Stored data entries:
/-- 40_codec.md, the decoders and `PARSE` (the USB header unread, the order of the tests and `BODY_MAX` are the spec's own
D15, D20, D7): each operation completes in every state on every operand, answers the value of its function and changes
nothing. `DEC.USB` answers by length alone. `PARSE` answers each of its errors under exactly its condition and otherwise
a frame, whose fields are where the layout puts them. `DEC.S450` and `DEC.OPOS` refuse bytes without the delimiters and
answer for an escaped body between them what `PARSE` answers for the body, or an overflow. -/
def Obligations.DecodersAnswerWithTheFieldsOfTheBody : Prop :=
  ∀ (s : State) (v : Serial) (raw : List Byte),
    let u := decodeUsb raw
    let q := parseBody s.params v raw
    let w := decodeSerial s.params v raw
    let h := headerLength v
    let sum := ((seed s.params v).toNat + (raw.map BitVec.toNat).sum) % 256
    let len := (raw.getD (h - 1) 0).toNat
    exec (.decUsb raw) s = next { s with label := .done, result := .decoded u } ∧
    exec (.decS450 raw) s =
      next { s with label := .done, result := .decoded (decodeSerial s.params .s450 raw) } ∧
    exec (.decOpos raw) s =
      next { s with label := .done, result := .decoded (decodeSerial s.params .opos raw) } ∧
    exec (.parse v raw) s = next { s with label := .done, result := .decoded q } ∧
    (raw.length < 2 → u = .err .short) ∧ (258 < raw.length → u = .err .long) ∧
    (2 ≤ raw.length → raw.length ≤ 258 → u = .ok ⟨none, none, raw.drop 2⟩) ∧
    headerLength .s450 = 3 ∧ headerLength .opos = 2 ∧
    (raw.length < h + 1 → q = .err .short) ∧
    (h + 1 ≤ raw.length → sum ≠ 255 → q = .err .csum) ∧
    (h + 1 ≤ raw.length → sum = 255 → len ≠ raw.length - h - 1 → q = .err .len) ∧
    (h + 1 ≤ raw.length → sum = 255 → len = raw.length - h - 1 → ∃ f, q = .ok f) ∧
    (∀ f, q = .ok f → ∃ hdr c,
      raw = hdr ++ f.payload ++ [c] ∧
      (v = .s450 → ∃ t d, f.ftype = some t ∧ f.dest = some d ∧ hdr = [t, d, BitVec.ofNat 8 f.payload.length]) ∧
      (v = .opos → ∃ d, f.ftype = none ∧ f.dest = some d ∧ hdr = [d, BitVec.ofNat 8 f.payload.length]) ∧
      f.payload.length ≤ 255 ∧ c = checksum s.params v (hdr ++ f.payload)) ∧
    (raw.length < 2 ∨ raw.head? ≠ some (startOf s.params v) ∨ raw.getLast? ≠ some (stopOf s.params v) →
      w = .err .delim) ∧
    (∀ body, raw = [startOf s.params v] ++ escList s.params v body ++ [stopOf s.params v] →
      w = if body.length ≤ bodyMax v then parseBody s.params v body else .err .overflow)

/-- 40_codec.md section 5, round trip (derived there): decoding what the encoder of a variant gives returns the frame,
for every payload up to the variant's maximum, every address and every defined type. -/
def Obligations.DecodeOfEncodedFrameReturnsTheFrame : Prop :=
  ∀ p : Params,
    (∀ data, data.length ≤ 256 → ∃ w, encodeUsb data = some w ∧ decodeUsb w = .ok ⟨none, none, data⟩) ∧
    (∀ ft d data, ft = p.s450.ftAck ∨ ft = p.s450.ftSystem ∨ ft = p.s450.ftCmd → d.toNat ≤ 31 → data.length ≤ 255 →
      ∃ w, encodeS450 p ft d data = some w ∧ decodeSerial p .s450 w = .ok ⟨some ft, some d, data⟩) ∧
    (∀ d data, d.toNat ≤ 31 → data.length ≤ 255 →
      ∃ w, encodeOpos p d data = some w ∧ decodeSerial p .opos w = .ok ⟨none, some d, data⟩)

/-- 40_codec.md section 5, no bare sentinel (derived there): in a serial frame the start delimiter stands first and
nowhere else, the end delimiter last and nowhere else, and a stuff sentinel is followed, before the end delimiter, by the
image of a sentinel, which is none itself. -/
def Obligations.EncodedFrameHasNoBareSentinel : Prop :=
  ∀ (p : Params) (v : Serial) (ft d : Byte) (data w : List Byte), encodeFor p v.toVariant ft d data = some w →
    ∀ k, k < w.length →
      (w[k]? = some (startOf p v) ↔ k = 0) ∧ (w[k]? = some (stopOf p v) ↔ k + 1 = w.length) ∧
      (w[k]? = some (stuffOf p v) → ∃ e, w[k + 1]? = some e ∧ k + 2 < w.length ∧ isSentinel p v e = false ∧
        isSentinel p v (unescByte p v e) = true)

/-- 40_codec.md section 5, the sum test sees raw bytes (derived there): of a wire frame whose interior un-escapes, the
sum test is a test of the raw bytes between the delimiters. -/
def Obligations.SumTestSeesTheRawBytes : Prop :=
  ∀ (p : Params) (v : Serial) (raw : List Byte),
    let rawSum := (seed p v).toNat + ((raw.drop 1).dropLast.map BitVec.toNat).sum
    (∀ f, decodeSerial p v raw = .ok f → rawSum % 256 = 255) ∧
    (decodeSerial p v raw = .err .len → rawSum % 256 = 255) ∧
    (decodeSerial p v raw = .err .csum → rawSum % 256 ≠ 255)

/-- 40_codec.md section 5, single-bit rejection (derived there): one flipped bit between the delimiters of an accepted
serial frame makes whole-frame decode answer an error. -/
def Obligations.SingleBitFlipIsRejectedByWholeFrameDecode : Prop :=
  ∀ (p : Params) (v : Serial) (raw : List Byte) (f : Frame) (k : Nat) (b : Byte) (j : Nat),
    decodeSerial p v raw = .ok f → 0 < k → k + 1 < raw.length → raw[k]? = some b → j < 8 →
    ∃ e, decodeSerial p v (raw.set k (b ^^^ (1#8 <<< j))) = .err e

• _DIRECTIONS_: In your answer, include only the lines above starting at the line that holds "exec (.parse v" and ending at the line that holds "def Obligations.EncodedFrameHasNoBareSentinel : Prop", copied exactly.

• _TASK SOLUTION_:
    exec (.parse v raw) s = next { s with label := .done, result := .decoded q } ∧
    (raw.length < 2 → u = .err .short) ∧ (258 < raw.length → u = .err .long) ∧
    (2 ≤ raw.length → raw.length ≤ 258 → u = .ok ⟨none, none, raw.drop 2⟩) ∧
    headerLength .s450 = 3 ∧ headerLength .opos = 2 ∧
    (raw.length < h + 1 → q = .err .short) ∧
    (h + 1 ≤ raw.length → sum ≠ 255 → q = .err .csum) ∧
    (h + 1 ≤ raw.length → sum = 255 → len ≠ raw.length - h - 1 → q = .err .len) ∧
    (h + 1 ≤ raw.length → sum = 255 → len = raw.length - h - 1 → ∃ f, q = .ok f) ∧
    (∀ f, q = .ok f → ∃ hdr c,
      raw = hdr ++ f.payload ++ [c] ∧
      (v = .s450 → ∃ t d, f.ftype = some t ∧ f.dest = some d ∧ hdr = [t, d, BitVec.ofNat 8 f.payload.length]) ∧
      (v = .opos → ∃ d, f.ftype = none ∧ f.dest = some d ∧ hdr = [d, BitVec.ofNat 8 f.payload.length]) ∧
      f.payload.length ≤ 255 ∧ c = checksum s.params v (hdr ++ f.payload)) ∧
    (raw.length < 2 ∨ raw.head? ≠ some (startOf s.params v) ∨ raw.getLast? ≠ some (stopOf s.params v) →
      w = .err .delim) ∧
    (∀ body, raw = [startOf s.params v] ++ escList s.params v body ++ [stopOf s.params v] →
      w = if body.length ≤ bodyMax v then parseBody s.params v body else .err .overflow)

/-- 40_codec.md section 5, round trip (derived there): decoding what the encoder of a variant gives returns the frame,
for every payload up to the variant's maximum, every address and every defined type. -/
def Obligations.DecodeOfEncodedFrameReturnsTheFrame : Prop :=
  ∀ p : Params,
    (∀ data, data.length ≤ 256 → ∃ w, encodeUsb data = some w ∧ decodeUsb w = .ok ⟨none, none, data⟩) ∧
    (∀ ft d data, ft = p.s450.ftAck ∨ ft = p.s450.ftSystem ∨ ft = p.s450.ftCmd → d.toNat ≤ 31 → data.length ≤ 255 →
      ∃ w, encodeS450 p ft d data = some w ∧ decodeSerial p .s450 w = .ok ⟨some ft, some d, data⟩) ∧
    (∀ d data, d.toNat ≤ 31 → data.length ≤ 255 →
      ∃ w, encodeOpos p d data = some w ∧ decodeSerial p .opos w = .ok ⟨none, some d, data⟩)

/-- 40_codec.md section 5, no bare sentinel (derived there): in a serial frame the start delimiter stands first and
nowhere else, the end delimiter last and nowhere else, and a stuff sentinel is followed, before the end delimiter, by the
image of a sentinel, which is none itself. -/
def Obligations.EncodedFrameHasNoBareSentinel : Prop :=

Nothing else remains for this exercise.